Saved entries:
========================================================================
-- ==== Sys2Proof/Machine/Assembler.lean ====
section
/-! DEFINITION. The assembler's text: mnemonics and integer operands (R88). -/

namespace Sys2Proof.Machine

/-- The value of a digit in base `base`, for bases up to 16. -/
def digitValue (base : Nat) (c : Char) : Option Nat :=
  let n := c.toNat
  let v := if 48 ≤ n ∧ n ≤ 57 then some (n - 48)
    else if 97 ≤ n ∧ n ≤ 102 then some (n - 87)
    else if 65 ≤ n ∧ n ≤ 70 then some (n - 55)
    else none
  match v with
  | some d => if d < base then some d else none
  | none => none

/-- The number a row of digits stands for, after `acc`. -/
def digitsValue (base : Nat) : Nat → List Char → Option Nat
  | acc, [] => some acc
  | acc, c :: cs =>
    match digitValue base c with
    | some d => digitsValue base (base * acc + d) cs
    | none => none

/-- R88: 'decimal or 0x hexadecimal integers'. -/
def parseInteger : List Char → Option Nat
  | [] => none
  | '0' :: 'x' :: c :: cs => digitsValue 16 0 (c :: cs)
  | c :: cs => digitsValue 10 0 (c :: cs)

/-- Cut a line at its spaces and commas; a comma is a token of its own (log 12). `cur` is the token being read, reversed. -/
def tokensFrom (cur : List Char) : List Char → List (List Char)
  | [] => if cur = [] then [] else [cur.reverse]
  | c :: cs =>
    if c = ' ' then (if cur = [] then tokensFrom [] cs else cur.reverse :: tokensFrom [] cs)
    else if c = ',' then (if cur = [] then [','] :: tokensFrom [] cs else cur.reverse :: [','] :: tokensFrom [] cs)
    else tokensFrom (c :: cur) cs

/-- R88: the instruction a line of text names: `TBLGEN`, `KEYEXP klen`, `KEYEXP klen, rounds`, `ENC`, `DEC`. -/
def parseTokens : List (List Char) → Option Instr
  | [m] =>
    if m = ['T', 'B', 'L', 'G', 'E', 'N'] then some .tblgen
    else if m = ['E', 'N', 'C'] then some .enc
    else if m = ['D', 'E', 'C'] then some .dec
    else none
  | [m, k] =>
    if m = ['K', 'E', 'Y', 'E', 'X', 'P'] then
      match parseInteger k with
      | some klen => some (.keyexp klen none)
      | none => none
    else none
  | [m, k, sep, r] =>
    if m = ['K', 'E', 'Y', 'E', 'X', 'P'] ∧ sep = [','] then
      match parseInteger k, parseInteger r with
      | some klen, some rounds => some (.keyexp klen (some rounds))
      | _, _ => none
    else none
  | _ => none

/-- R88: from text to the command word; none where the text is no command or an operand is outside [0, 255]. -/
def assembleText (line : List Char) : Option Word :=
  match parseTokens (tokensFrom [] line) with
  | some i => assemble i
  | none => none

end Sys2Proof.Machine
end

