-- ==== Sys2Proof/Safety.lean ====
section
/-! DEFINITION. The invariant of the engine (R24 to R27, R34, R37, R38, R39), safe runs, and what an ended run shows (R251). -/

namespace Sys2Proof.Machine

/-- R101: the EXP table TBLGEN builds. -/
def builtExp : Bytes 256 := (buildTables (zeros 256) (zeros 256)).exp

/-- R101: the LOG table TBLGEN builds. -/
def builtLog : Bytes 256 := (buildTables (zeros 256) (zeros 256)).log

/-- The canonical form of the host's names: rising, each at most once. -/
def NamesRise (vars : List (HostName × Word)) : Prop := (vars.map Prod.fst).Pairwise (· < ·)

/-- What holds of every state a run from reset reaches. R38 asks (a) to (d) while BUSY = 0; a command takes effect in one atomic
step (R242), so they hold while BUSY = 1 too. -/
structure EngineInv (s : State) : Prop where
  /-- R37: PEND 'is empty exactly when STATUS.BUSY = 0'. -/
  pend_iff_busy : s.busy = s.pend.isSome
  /-- R26: 'Acceptance of a command clears it to 0', and only a completion writes it again. -/
  err_clear_while_busy : s.busy = true → s.err = .ok
  /-- R24: when TBL_VALID is 1, 'EXP and LOG hold exactly the tables of' R101. -/
  tables_built : s.tblValid = true → s.exp = builtExp ∧ s.log = builtLog
  /-- R32, R58, R59: before TBLGEN the tables hold their reset contents, 0. -/
  tables_empty : s.tblValid = false → s.exp = zeros 256 ∧ s.log = zeros 256
  /-- R38 (a). -/
  sched_rounds : s.schedValid = true → s.tblValid = true ∧ 1 ≤ s.rounds.toNat ∧ s.rounds.toNat ≤ Config.maxRounds
  /-- R38 (b). -/
  no_sched : s.schedValid = false → s.rounds = 0 ∧ s.sk = zeros 216
  /-- R38 (c): the store holds the schedule of some key. -/
  sched_of_key : s.schedValid = true →
    ∃ key : Bytes 16, ∃ klen : Nat, s.sk = expandKey s.exp key klen s.rounds.toNat (zeros 216)
  /-- R38 (c): 'every SK byte beyond it is 0'. -/
  sched_tail : s.schedValid = true → ∀ i, Config.skLen s.rounds.toNat ≤ i → rd s.sk i = 0
  /-- R38 (d), R34. -/
  scratch_zero : s.k1 = zeros 8 ∧ s.k2 = zeros 8 ∧ s.ra = zeros 9 ∧ s.rb = zeros 9
  /-- The host's names are in canonical form. -/
  names_rise : NamesRise s.vars

/-- A step that does not stop. -/
def Answers (s : State) : Prop := ∃ t, step s = .next t

/-- Whether no operation of a host program is refused: every access is full-width (R53), and a `WR` of a name comes after the name
has a value (R89, log 3). `known` are the names that have one. -/
def programRuns : List HostName → List HostOp → Bool
  | _, [] => true
  | known, .wr _ (.lit _) :: rest => programRuns known rest
  | known, .wr _ (.var x) :: rest => decide (x ∈ known) && programRuns known rest
  | known, .rd _ x :: rest => programRuns (x :: known) rest
  | known, .poll x :: rest => programRuns (x :: known) rest
  | _, .narrow _ _ :: _ => false

/-- `programRuns` of the program a state still has to run, with the names it has assigned. -/
def State.hostRuns (s : State) : Bool := programRuns (s.vars.map Prod.fst) s.program

/-- The state after `k` steps, if none of them stops. -/
def stepsTo : Nat → State → State → Prop
  | 0, s, t => t = s
  | k + 1, s, t => ∃ u, step s = .next u ∧ stepsTo k u t

/-- What of a state the engine's rules give a value: without the host's program and names, the schedule and the free-value counter,
and without L, idx, rc, E and gi, whose values between commands 'are not architectural' (R35). -/
def State.arch (s : State) : State :=
  { s with
    lanes := ⟨0, 0, 0, 0, 0, 0, 0, 0⟩, idx := 0, rc := 0, eReg := 0, gi := 0
    program := [], vars := [], schedule := [], freeCtr := 0 }

/-- R251: 'A run of a host program ends when the host has executed its last operation and BUSY = 0.' -/
def State.runEnded (s : State) : Bool := s.program.isEmpty && !s.busy

/-- R251: the observation of an ended run: 'STATUS, DIN, DOUT, and the EXP, LOG and SK windows as the host can read them'. -/
structure Observation where
  status : Word
  din : List Word
  dout : List Word
  expWindow : List Word
  logWindow : List Word
  skWindow : List Word
  deriving DecidableEq, Repr

/-- R251: the words the host reads at consecutive offsets from `base`. -/
def readWords (base n : Nat) (s : State) : List Word :=
  (List.range n).map fun k => (hostRead (BitVec.ofNat 12 (base + 4 * k)) s).1

/-- R251: the observation of a state. -/
def observe (s : State) : Observation where
  status := (hostRead 0x004 s).1
  din := readWords 0x020 2 s
  dout := readWords 0x028 2 s
  expWindow := readWords 0x100 64 s
  logWindow := readWords 0x200 64 s
  skWindow := readWords 0x300 54 s

end Sys2Proof.Machine
end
========================================================================
- **WHAT YOU SHOULD DO**
Scan the entries above for the line containing "STATUS.BUSY = 0'. -/", and copy it and all lines after it exactly, down to and including the line containing "tables_built : s.tblValid".

- **EXERCISE RESULT**
  /-- R37: PEND 'is empty exactly when STATUS.BUSY = 0'. -/
  pend_iff_busy : s.busy = s.pend.isSome
  /-- R26: 'Acceptance of a command clears it to 0', and only a completion writes it again. -/
  err_clear_while_busy : s.busy = true → s.err = .ok
  /-- R24: when TBL_VALID is 1, 'EXP and LOG hold exactly the tables of' R101. -/
  tables_built : s.tblValid = true → s.exp = builtExp ∧ s.log = builtLog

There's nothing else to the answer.